=== What to do ===
Transcribe exactly the lines that begin the material and continue through the line containing "r).nvValid = s.nvValid := rfl". Leave out whatever follows.

=== Dataset extract ===
/-! ### withDmux -/

@[simp] theorem State.withDmux_cfg (r : Option Nat) : (s.withDmux r).cfg = s.cfg := rfl
@[simp] theorem State.withDmux_env (r : Option Nat) : (s.withDmux r).env = s.env := rfl
@[simp] theorem State.withDmux_run (r : Option Nat) : (s.withDmux r).run = s.run := rfl
@[simp] theorem State.withDmux_gs (r : Option Nat) : (s.withDmux r).gs = s.gs := rfl
@[simp] theorem State.withDmux_stopReq (r : Option Nat) : (s.withDmux r).stopReq = s.stopReq := rfl
@[simp] theorem State.withDmux_capErr (r : Option Nat) : (s.withDmux r).capErr = s.capErr := rfl
@[simp] theorem State.withDmux_stepIx (r : Option Nat) : (s.withDmux r).stepIx = s.stepIx := rfl
@[simp] theorem State.withDmux_phase (r : Option Nat) : (s.withDmux r).phase = s.phase := rfl
@[simp] theorem State.withDmux_curSrc (r : Option Nat) : (s.withDmux r).curSrc = s.curSrc := rfl
@[simp] theorem State.withDmux_curNum (r : Option Nat) : (s.withDmux r).curNum = s.curNum := rfl
@[simp] theorem State.withDmux_curDen (r : Option Nat) : (s.withDmux r).curDen = s.curDen := rfl
@[simp] theorem State.withDmux_lidx (r : Option Nat) : (s.withDmux r).lidx = s.lidx := rfl
@[simp] theorem State.withDmux_tx (r : Option Nat) : (s.withDmux r).tx = s.tx := rfl
@[simp] theorem State.withDmux_cycle (r : Option Nat) : (s.withDmux r).cycle = s.cycle := rfl
@[simp] theorem State.withDmux_terrCnt (r : Option Nat) : (s.withDmux r).terrCnt = s.terrCnt := rfl
@[simp] theorem State.withDmux_mem (r : Option Nat) : (s.withDmux r).mem = s.mem := rfl
@[simp] theorem State.withDmux_hop (r : Option Nat) : (s.withDmux r).hop = s.hop := rfl
@[simp] theorem State.withDmux_nvValid (r : Option Nat) : (s.withDmux r).nvValid = s.nvValid := rfl
@[simp] theorem State.withDmux_nvCycle (r : Option Nat) : (s.withDmux r).nvCycle = s.nvCycle := rfl
@[simp] theorem State.withDmux_trace (r : Option Nat) : (s.withDmux r).trace = s.trace := rfl
@[simp] theorem State.withDmux_dmux (r : Option Nat) : (s.withDmux r).dmux = r := rfl
@[simp] theorem State.withDmux_dframe (r : Option Nat) : (s.withDmux r).dframe = s.dframe := rfl
@[simp] theorem State.withDmux_resp (r : Option Nat) : (s.withDmux r).resp = s.resp := rfl
@[simp] theorem State.withDmux_memRead (r : Option Nat) (i : Nat) : (s.withDmux r).memRead i = s.memRead i := rfl
@[simp] theorem State.withDmux_plan (r : Option Nat) : (s.withDmux r).plan = s.plan := rfl

/-! ### withDframe -/

@[simp] theorem State.withDframe_cfg (f : Option (List Byte)) : (s.withDframe f).cfg = s.cfg := rfl
@[simp] theorem State.withDframe_env (f : Option (List Byte)) : (s.withDframe f).env = s.env := rfl
@[simp] theorem State.withDframe_run (f : Option (List Byte)) : (s.withDframe f).run = s.run := rfl
@[simp] theorem State.withDframe_gs (f : Option (List Byte)) : (s.withDframe f).gs = s.gs := rfl
@[simp] theorem State.withDframe_stopReq (f : Option (List Byte)) : (s.withDframe f).stopReq = s.stopReq := rfl
@[simp] theorem State.withDframe_capErr (f : Option (List Byte)) : (s.withDframe f).capErr = s.capErr := rfl
@[simp] theorem State.withDframe_stepIx (f : Option (List Byte)) : (s.withDframe f).stepIx = s.stepIx := rfl
@[simp] theorem State.withDframe_phase (f : Option (List Byte)) : (s.withDframe f).phase = s.phase := rfl
@[simp] theorem State.withDframe_curSrc (f : Option (List Byte)) : (s.withDframe f).curSrc = s.curSrc := rfl
@[simp] theorem State.withDframe_curNum (f : Option (List Byte)) : (s.withDframe f).curNum = s.curNum := rfl
@[simp] theorem State.withDframe_curDen (f : Option (List Byte)) : (s.withDframe f).curDen = s.curDen := rfl
@[simp] theorem State.withDframe_lidx (f : Option (List Byte)) : (s.withDframe f).lidx = s.lidx := rfl
@[simp] theorem State.withDframe_tx (f : Option (List Byte)) : (s.withDframe f).tx = s.tx := rfl
@[simp] theorem State.withDframe_cycle (f : Option (List Byte)) : (s.withDframe f).cycle = s.cycle := rfl
@[simp] theorem State.withDframe_terrCnt (f : Option (List Byte)) : (s.withDframe f).terrCnt = s.terrCnt := rfl
@[simp] theorem State.withDframe_mem (f : Option (List Byte)) : (s.withDframe f).mem = s.mem := rfl
@[simp] theorem State.withDframe_hop (f : Option (List Byte)) : (s.withDframe f).hop = s.hop := rfl
@[simp] theorem State.withDframe_nvValid (f : Option (List Byte)) : (s.withDframe f).nvValid = s.nvValid := rfl
@[simp] theorem State.withDframe_nvCycle (f : Option (List Byte)) : (s.withDframe f).nvCycle = s.nvCycle := rfl
@[simp] theorem State.withDframe_trace (f : Option (List Byte)) : (s.withDframe f).trace = s.trace := rfl
@[simp] theorem State.withDframe_dmux (f : Option (List Byte)) : (s.withDframe f).dmux = s.dmux := rfl
@[simp] theorem State.withDframe_dframe (f : Option (List Byte)) : (s.withDframe f).dframe = f := rfl
@[simp] theorem State.withDframe_resp (f : Option (List Byte)) : (s.withDframe f).resp = s.resp := rfl
@[simp] theorem State.withDframe_memRead (f : Option (List Byte)) (i : Nat) : (s.withDframe f).memRead i = s.memRead i := rfl
@[simp] theorem State.withDframe_plan (f : Option (List Byte)) : (s.withDframe f).plan = s.plan := rfl

/-! ### skip -/

@[simp] theorem State.skip_cfg (p : BusPhase) : (s.skip p).cfg = s.cfg := rfl
@[simp] theorem State.skip_env (p : BusPhase) : (s.skip p).env = s.env := rfl
@[simp] theorem State.skip_run (p : BusPhase) : (s.skip p).run = s.run := rfl
@[simp] theorem State.skip_gs (p : BusPhase) : (s.skip p).gs = s.gs := rfl
@[simp] theorem State.skip_stopReq (p : BusPhase) : (s.skip p).stopReq = s.stopReq := rfl
@[simp] theorem State.skip_capErr (p : BusPhase) : (s.skip p).capErr = s.capErr := rfl
@[simp] theorem State.skip_stepIx (p : BusPhase) : (s.skip p).stepIx = s.nextStepIx := rfl
@[simp] theorem State.skip_phase (p : BusPhase) : (s.skip p).phase = phaseFetch := rfl
@[simp] theorem State.skip_curSrc (p : BusPhase) : (s.skip p).curSrc = s.curSrc := rfl
@[simp] theorem State.skip_curNum (p : BusPhase) : (s.skip p).curNum = s.curNum := rfl
@[simp] theorem State.skip_curDen (p : BusPhase) : (s.skip p).curDen = s.curDen := rfl
@[simp] theorem State.skip_lidx (p : BusPhase) : (s.skip p).lidx = 0 := rfl
@[simp] theorem State.skip_tx (p : BusPhase) : (s.skip p).tx = [] := rfl
@[simp] theorem State.skip_cycle (p : BusPhase) : (s.skip p).cycle = s.cycle := rfl
@[simp] theorem State.skip_terrCnt (p : BusPhase) : (s.skip p).terrCnt = saturatingSucc s.terrCnt := rfl
@[simp] theorem State.skip_mem (p : BusPhase) : (s.skip p).mem = s.mem := rfl
@[simp] theorem State.skip_hop (p : BusPhase) : (s.skip p).hop = s.hop := rfl
@[simp] theorem State.skip_nvValid (p : BusPhase) : (s.skip p).nvValid = s.nvValid := rfl
@[simp] theorem State.skip_nvCycle (p : BusPhase) : (s.skip p).nvCycle = s.nvCycle := rfl
@[simp] theorem State.skip_trace (p : BusPhase) : (s.skip p).trace = s.trace ++ [.err p] := rfl
@[simp] theorem State.skip_dmux (p : BusPhase) : (s.skip p).dmux = s.dmux := rfl
@[simp] theorem State.skip_dframe (p : BusPhase) : (s.skip p).dframe = s.dframe := rfl
@[simp] theorem State.skip_resp (p : BusPhase) : (s.skip p).resp = s.resp := rfl
@[simp] theorem State.skip_memRead (p : BusPhase) (i : Nat) : (s.skip p).memRead i = s.memRead i := rfl
@[simp] theorem State.skip_plan (p : BusPhase) : (s.skip p).plan = s.plan := rfl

=== Answer to this task ===
/-! ### withDmux -/

@[simp] theorem State.withDmux_cfg (r : Option Nat) : (s.withDmux r).cfg = s.cfg := rfl
@[simp] theorem State.withDmux_env (r : Option Nat) : (s.withDmux r).env = s.env := rfl
@[simp] theorem State.withDmux_run (r : Option Nat) : (s.withDmux r).run = s.run := rfl
@[simp] theorem State.withDmux_gs (r : Option Nat) : (s.withDmux r).gs = s.gs := rfl
@[simp] theorem State.withDmux_stopReq (r : Option Nat) : (s.withDmux r).stopReq = s.stopReq := rfl
@[simp] theorem State.withDmux_capErr (r : Option Nat) : (s.withDmux r).capErr = s.capErr := rfl
@[simp] theorem State.withDmux_stepIx (r : Option Nat) : (s.withDmux r).stepIx = s.stepIx := rfl
@[simp] theorem State.withDmux_phase (r : Option Nat) : (s.withDmux r).phase = s.phase := rfl
@[simp] theorem State.withDmux_curSrc (r : Option Nat) : (s.withDmux r).curSrc = s.curSrc := rfl
@[simp] theorem State.withDmux_curNum (r : Option Nat) : (s.withDmux r).curNum = s.curNum := rfl
@[simp] theorem State.withDmux_curDen (r : Option Nat) : (s.withDmux r).curDen = s.curDen := rfl
@[simp] theorem State.withDmux_lidx (r : Option Nat) : (s.withDmux r).lidx = s.lidx := rfl
@[simp] theorem State.withDmux_tx (r : Option Nat) : (s.withDmux r).tx = s.tx := rfl
@[simp] theorem State.withDmux_cycle (r : Option Nat) : (s.withDmux r).cycle = s.cycle := rfl
@[simp] theorem State.withDmux_terrCnt (r : Option Nat) : (s.withDmux r).terrCnt = s.terrCnt := rfl
@[simp] theorem State.withDmux_mem (r : Option Nat) : (s.withDmux r).mem = s.mem := rfl
@[simp] theorem State.withDmux_hop (r : Option Nat) : (s.withDmux r).hop = s.hop := rfl
@[simp] theorem State.withDmux_nvValid (r : Option Nat) : (s.withDmux r).nvValid = s.nvValid := rfl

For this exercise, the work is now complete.